Only lines that contain the word "width" are to be returned from the data below.
*** Provided records ***
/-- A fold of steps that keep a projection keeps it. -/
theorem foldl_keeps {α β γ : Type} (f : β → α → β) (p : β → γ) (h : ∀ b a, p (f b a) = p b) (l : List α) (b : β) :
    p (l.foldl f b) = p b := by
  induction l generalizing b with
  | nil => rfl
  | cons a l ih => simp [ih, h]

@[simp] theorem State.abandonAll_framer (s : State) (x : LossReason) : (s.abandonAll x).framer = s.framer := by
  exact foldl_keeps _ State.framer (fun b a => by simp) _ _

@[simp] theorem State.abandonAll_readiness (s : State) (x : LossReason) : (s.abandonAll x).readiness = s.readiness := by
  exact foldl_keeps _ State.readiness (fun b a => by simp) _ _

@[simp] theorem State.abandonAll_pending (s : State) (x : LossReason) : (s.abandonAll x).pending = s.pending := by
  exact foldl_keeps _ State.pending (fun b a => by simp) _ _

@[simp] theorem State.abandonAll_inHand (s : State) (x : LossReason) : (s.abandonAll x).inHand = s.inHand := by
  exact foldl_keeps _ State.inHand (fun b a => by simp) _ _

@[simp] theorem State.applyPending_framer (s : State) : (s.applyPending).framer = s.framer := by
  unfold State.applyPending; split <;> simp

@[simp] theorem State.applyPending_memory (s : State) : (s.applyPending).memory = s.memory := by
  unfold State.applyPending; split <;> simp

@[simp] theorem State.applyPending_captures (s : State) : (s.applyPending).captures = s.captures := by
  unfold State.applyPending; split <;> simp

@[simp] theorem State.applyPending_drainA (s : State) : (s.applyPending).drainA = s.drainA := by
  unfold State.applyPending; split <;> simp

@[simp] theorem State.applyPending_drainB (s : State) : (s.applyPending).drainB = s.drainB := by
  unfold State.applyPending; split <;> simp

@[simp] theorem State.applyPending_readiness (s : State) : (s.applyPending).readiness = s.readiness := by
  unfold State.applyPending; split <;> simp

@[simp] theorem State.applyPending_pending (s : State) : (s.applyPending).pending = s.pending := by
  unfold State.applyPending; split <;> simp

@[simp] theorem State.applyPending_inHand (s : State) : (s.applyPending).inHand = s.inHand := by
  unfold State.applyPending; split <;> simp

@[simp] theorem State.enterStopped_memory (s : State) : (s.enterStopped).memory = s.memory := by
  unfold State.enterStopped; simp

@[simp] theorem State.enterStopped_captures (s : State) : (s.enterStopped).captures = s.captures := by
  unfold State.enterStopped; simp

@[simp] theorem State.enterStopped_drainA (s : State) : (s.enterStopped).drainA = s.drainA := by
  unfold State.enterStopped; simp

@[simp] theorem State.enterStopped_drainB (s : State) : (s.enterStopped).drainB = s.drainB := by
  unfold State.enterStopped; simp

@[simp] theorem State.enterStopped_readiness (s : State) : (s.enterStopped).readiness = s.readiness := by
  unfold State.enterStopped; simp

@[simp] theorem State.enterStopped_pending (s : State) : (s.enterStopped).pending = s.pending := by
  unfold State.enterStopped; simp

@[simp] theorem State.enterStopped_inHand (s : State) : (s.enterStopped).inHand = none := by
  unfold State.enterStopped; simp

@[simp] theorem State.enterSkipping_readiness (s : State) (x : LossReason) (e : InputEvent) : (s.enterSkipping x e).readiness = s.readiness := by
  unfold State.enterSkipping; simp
*** End of Provided records ***
*** Provided records ***
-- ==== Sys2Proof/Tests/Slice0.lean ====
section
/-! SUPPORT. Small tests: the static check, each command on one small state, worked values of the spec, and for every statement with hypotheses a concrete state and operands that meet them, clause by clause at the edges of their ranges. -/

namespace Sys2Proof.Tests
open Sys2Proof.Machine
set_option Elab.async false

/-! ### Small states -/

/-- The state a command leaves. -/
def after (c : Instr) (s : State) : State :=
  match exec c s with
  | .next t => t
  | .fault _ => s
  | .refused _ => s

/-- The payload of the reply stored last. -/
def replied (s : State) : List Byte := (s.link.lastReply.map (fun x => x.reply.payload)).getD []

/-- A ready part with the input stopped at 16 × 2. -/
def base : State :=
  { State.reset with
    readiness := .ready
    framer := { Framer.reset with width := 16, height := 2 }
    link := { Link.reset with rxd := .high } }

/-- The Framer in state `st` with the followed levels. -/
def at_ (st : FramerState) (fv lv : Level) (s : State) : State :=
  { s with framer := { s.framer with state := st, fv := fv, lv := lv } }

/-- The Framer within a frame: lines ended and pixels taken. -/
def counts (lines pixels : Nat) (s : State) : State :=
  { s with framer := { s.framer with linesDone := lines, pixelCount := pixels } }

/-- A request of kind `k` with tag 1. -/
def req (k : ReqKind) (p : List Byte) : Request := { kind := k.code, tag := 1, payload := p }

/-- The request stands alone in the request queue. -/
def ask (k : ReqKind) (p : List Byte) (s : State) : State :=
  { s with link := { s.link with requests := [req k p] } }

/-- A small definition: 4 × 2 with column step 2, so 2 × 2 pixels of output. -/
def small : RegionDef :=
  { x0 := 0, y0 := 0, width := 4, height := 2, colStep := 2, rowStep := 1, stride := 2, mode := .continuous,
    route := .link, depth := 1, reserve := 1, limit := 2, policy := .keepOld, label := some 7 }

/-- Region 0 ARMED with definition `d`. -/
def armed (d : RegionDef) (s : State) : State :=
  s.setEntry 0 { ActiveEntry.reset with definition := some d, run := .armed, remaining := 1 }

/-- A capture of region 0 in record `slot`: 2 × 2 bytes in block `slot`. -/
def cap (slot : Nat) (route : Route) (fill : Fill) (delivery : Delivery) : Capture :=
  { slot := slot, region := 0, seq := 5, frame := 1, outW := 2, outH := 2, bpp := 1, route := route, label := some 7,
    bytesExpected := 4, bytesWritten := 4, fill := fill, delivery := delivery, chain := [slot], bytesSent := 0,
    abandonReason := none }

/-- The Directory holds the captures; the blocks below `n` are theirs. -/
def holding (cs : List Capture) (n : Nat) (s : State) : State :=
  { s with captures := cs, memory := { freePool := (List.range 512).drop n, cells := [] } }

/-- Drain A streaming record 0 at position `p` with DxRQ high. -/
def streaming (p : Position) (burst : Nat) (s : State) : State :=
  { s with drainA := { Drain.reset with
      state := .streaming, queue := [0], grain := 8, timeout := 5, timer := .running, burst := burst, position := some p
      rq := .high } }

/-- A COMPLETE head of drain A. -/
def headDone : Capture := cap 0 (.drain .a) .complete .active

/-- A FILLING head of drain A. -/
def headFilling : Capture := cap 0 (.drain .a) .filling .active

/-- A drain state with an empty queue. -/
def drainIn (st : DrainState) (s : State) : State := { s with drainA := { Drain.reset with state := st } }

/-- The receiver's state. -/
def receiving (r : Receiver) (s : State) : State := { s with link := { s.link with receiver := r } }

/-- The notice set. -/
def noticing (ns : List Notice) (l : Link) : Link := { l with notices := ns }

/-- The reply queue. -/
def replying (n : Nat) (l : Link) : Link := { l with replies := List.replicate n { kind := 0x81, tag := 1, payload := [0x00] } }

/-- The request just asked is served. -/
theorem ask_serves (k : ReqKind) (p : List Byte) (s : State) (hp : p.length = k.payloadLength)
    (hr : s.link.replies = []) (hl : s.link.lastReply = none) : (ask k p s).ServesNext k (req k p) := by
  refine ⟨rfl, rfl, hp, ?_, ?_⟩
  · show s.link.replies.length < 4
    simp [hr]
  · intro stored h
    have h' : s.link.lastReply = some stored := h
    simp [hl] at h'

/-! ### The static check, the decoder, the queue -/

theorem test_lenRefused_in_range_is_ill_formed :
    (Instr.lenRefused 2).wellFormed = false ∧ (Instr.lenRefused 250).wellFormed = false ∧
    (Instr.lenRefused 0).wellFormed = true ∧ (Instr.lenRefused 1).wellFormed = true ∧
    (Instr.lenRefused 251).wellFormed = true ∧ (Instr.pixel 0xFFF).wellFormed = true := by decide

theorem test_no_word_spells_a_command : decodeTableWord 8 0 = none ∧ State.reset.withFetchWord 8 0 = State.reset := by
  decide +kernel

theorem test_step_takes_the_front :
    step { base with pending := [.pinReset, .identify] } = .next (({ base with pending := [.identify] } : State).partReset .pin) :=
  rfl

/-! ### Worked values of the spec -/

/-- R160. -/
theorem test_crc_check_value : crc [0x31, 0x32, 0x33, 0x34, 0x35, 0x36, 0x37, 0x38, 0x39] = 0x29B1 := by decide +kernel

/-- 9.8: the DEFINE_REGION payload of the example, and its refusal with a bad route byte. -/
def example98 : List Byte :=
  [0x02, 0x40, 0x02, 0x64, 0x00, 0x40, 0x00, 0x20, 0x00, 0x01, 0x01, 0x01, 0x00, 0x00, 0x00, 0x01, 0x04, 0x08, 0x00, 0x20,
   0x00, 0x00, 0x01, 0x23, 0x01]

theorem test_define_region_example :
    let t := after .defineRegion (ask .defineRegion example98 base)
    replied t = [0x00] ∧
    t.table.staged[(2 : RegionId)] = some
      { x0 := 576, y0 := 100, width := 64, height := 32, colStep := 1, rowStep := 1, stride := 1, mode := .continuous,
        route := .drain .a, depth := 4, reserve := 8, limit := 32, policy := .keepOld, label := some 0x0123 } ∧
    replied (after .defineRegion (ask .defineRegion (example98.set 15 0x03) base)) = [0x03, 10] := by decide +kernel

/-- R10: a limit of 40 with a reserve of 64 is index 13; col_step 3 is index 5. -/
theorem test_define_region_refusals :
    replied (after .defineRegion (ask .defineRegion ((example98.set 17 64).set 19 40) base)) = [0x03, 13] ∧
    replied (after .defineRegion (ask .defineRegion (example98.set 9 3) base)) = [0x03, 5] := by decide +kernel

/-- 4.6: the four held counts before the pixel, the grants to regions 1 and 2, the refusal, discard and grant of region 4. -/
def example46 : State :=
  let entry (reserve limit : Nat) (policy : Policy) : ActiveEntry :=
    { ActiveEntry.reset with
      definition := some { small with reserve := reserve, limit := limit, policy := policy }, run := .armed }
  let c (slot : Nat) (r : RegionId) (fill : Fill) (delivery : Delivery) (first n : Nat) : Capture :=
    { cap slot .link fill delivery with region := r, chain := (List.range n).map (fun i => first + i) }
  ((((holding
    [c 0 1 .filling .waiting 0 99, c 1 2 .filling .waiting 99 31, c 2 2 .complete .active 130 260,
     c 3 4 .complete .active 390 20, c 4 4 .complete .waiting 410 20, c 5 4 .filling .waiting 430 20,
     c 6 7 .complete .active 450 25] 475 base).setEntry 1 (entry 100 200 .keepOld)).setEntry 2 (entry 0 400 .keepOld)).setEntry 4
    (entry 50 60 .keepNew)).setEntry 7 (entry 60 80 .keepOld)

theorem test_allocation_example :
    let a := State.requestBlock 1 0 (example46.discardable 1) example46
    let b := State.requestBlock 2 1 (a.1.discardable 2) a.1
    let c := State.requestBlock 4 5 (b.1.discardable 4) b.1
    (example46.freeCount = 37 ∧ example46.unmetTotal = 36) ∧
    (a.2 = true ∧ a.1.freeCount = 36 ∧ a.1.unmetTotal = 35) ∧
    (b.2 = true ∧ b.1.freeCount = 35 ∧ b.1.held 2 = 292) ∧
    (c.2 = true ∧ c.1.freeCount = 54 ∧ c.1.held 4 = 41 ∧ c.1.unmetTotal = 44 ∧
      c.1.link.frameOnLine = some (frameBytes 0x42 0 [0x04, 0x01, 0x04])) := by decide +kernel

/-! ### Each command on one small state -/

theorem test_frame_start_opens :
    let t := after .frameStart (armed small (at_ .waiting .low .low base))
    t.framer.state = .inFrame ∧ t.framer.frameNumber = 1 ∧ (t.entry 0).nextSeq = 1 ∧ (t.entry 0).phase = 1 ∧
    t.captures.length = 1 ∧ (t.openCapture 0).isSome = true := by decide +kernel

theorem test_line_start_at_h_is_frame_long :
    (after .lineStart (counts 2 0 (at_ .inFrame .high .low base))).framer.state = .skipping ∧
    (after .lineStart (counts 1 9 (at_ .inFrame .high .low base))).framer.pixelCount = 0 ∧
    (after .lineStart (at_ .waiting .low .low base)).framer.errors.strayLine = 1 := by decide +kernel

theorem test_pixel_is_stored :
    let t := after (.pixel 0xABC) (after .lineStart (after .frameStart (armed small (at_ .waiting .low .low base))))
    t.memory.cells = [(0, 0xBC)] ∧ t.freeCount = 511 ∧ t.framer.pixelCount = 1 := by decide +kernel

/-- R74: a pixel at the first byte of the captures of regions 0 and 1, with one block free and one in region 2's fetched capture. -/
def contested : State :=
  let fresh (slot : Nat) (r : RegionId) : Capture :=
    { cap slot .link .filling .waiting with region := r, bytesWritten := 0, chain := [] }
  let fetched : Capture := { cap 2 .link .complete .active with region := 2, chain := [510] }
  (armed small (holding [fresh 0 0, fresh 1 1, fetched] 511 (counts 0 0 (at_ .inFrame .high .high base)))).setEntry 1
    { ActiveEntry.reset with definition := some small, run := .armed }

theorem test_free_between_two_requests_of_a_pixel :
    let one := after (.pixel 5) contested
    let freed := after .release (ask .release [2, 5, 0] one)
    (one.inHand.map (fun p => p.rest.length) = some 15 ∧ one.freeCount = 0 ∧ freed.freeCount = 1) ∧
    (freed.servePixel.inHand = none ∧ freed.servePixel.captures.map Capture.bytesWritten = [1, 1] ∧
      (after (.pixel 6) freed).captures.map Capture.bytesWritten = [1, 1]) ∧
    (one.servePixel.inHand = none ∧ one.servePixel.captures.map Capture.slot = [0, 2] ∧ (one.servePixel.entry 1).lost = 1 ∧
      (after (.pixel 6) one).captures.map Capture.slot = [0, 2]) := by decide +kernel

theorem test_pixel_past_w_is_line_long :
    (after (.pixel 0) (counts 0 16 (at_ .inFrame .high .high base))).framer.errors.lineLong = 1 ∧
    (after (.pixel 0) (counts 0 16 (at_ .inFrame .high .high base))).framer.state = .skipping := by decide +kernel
*** End of Provided records ***
*** Provided records ***
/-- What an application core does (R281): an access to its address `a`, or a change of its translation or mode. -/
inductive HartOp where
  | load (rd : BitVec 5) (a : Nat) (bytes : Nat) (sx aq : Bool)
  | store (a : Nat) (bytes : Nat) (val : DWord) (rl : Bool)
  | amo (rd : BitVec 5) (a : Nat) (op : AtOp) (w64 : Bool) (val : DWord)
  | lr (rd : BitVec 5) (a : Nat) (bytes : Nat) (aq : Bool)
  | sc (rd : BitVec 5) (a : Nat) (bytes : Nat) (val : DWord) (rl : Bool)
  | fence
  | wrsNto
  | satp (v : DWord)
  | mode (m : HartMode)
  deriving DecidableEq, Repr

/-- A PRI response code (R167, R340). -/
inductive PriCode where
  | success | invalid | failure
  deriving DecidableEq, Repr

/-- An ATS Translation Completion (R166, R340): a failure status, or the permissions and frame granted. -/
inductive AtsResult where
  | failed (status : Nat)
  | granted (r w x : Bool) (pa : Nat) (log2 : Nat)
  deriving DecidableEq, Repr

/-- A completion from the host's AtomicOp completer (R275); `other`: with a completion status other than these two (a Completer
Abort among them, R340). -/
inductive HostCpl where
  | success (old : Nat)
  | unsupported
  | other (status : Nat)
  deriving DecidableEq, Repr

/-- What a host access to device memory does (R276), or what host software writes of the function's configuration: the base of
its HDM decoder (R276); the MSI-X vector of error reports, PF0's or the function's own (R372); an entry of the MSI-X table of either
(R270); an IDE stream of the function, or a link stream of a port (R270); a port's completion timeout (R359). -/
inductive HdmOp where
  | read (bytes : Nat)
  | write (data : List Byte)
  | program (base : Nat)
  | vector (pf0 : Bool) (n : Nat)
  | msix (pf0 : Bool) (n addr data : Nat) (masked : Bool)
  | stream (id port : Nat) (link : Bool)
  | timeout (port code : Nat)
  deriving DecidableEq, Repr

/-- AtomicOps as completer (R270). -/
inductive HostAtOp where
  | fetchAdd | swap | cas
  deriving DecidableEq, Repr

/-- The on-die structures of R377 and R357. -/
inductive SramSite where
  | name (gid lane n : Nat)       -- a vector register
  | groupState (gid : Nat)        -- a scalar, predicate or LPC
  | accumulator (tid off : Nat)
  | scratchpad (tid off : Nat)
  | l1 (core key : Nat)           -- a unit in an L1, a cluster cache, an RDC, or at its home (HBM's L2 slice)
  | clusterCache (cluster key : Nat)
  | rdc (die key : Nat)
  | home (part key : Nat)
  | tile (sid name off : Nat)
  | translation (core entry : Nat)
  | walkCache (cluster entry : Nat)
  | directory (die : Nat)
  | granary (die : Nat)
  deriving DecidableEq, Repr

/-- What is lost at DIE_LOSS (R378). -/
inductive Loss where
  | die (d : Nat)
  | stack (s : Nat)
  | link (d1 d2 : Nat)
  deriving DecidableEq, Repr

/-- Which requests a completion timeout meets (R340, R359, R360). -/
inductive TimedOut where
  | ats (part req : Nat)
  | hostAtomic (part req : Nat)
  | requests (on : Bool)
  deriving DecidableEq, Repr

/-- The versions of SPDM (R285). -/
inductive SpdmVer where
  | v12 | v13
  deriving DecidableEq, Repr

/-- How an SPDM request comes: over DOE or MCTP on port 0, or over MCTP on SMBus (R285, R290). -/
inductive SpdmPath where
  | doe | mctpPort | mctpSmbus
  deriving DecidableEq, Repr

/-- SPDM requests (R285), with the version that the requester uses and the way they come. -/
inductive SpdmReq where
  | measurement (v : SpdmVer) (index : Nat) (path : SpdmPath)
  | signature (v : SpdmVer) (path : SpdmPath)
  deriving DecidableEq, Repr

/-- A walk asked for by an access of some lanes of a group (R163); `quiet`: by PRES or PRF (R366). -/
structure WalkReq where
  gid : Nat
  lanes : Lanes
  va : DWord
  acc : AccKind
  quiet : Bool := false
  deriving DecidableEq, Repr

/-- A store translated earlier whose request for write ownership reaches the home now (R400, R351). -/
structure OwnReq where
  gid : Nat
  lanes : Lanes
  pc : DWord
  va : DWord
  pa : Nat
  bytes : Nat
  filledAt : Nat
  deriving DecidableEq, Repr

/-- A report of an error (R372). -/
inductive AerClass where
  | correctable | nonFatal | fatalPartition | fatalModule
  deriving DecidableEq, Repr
*** End of Provided records ***
§ **Result below**:
    framer := { Framer.reset with width := 16, height := 2 }
  { x0 := 0, y0 := 0, width := 4, height := 2, colStep := 2, rowStep := 1, stride := 2, mode := .continuous,
      { x0 := 576, y0 := 100, width := 64, height := 32, colStep := 1, rowStep := 1, stride := 1, mode := .continuous,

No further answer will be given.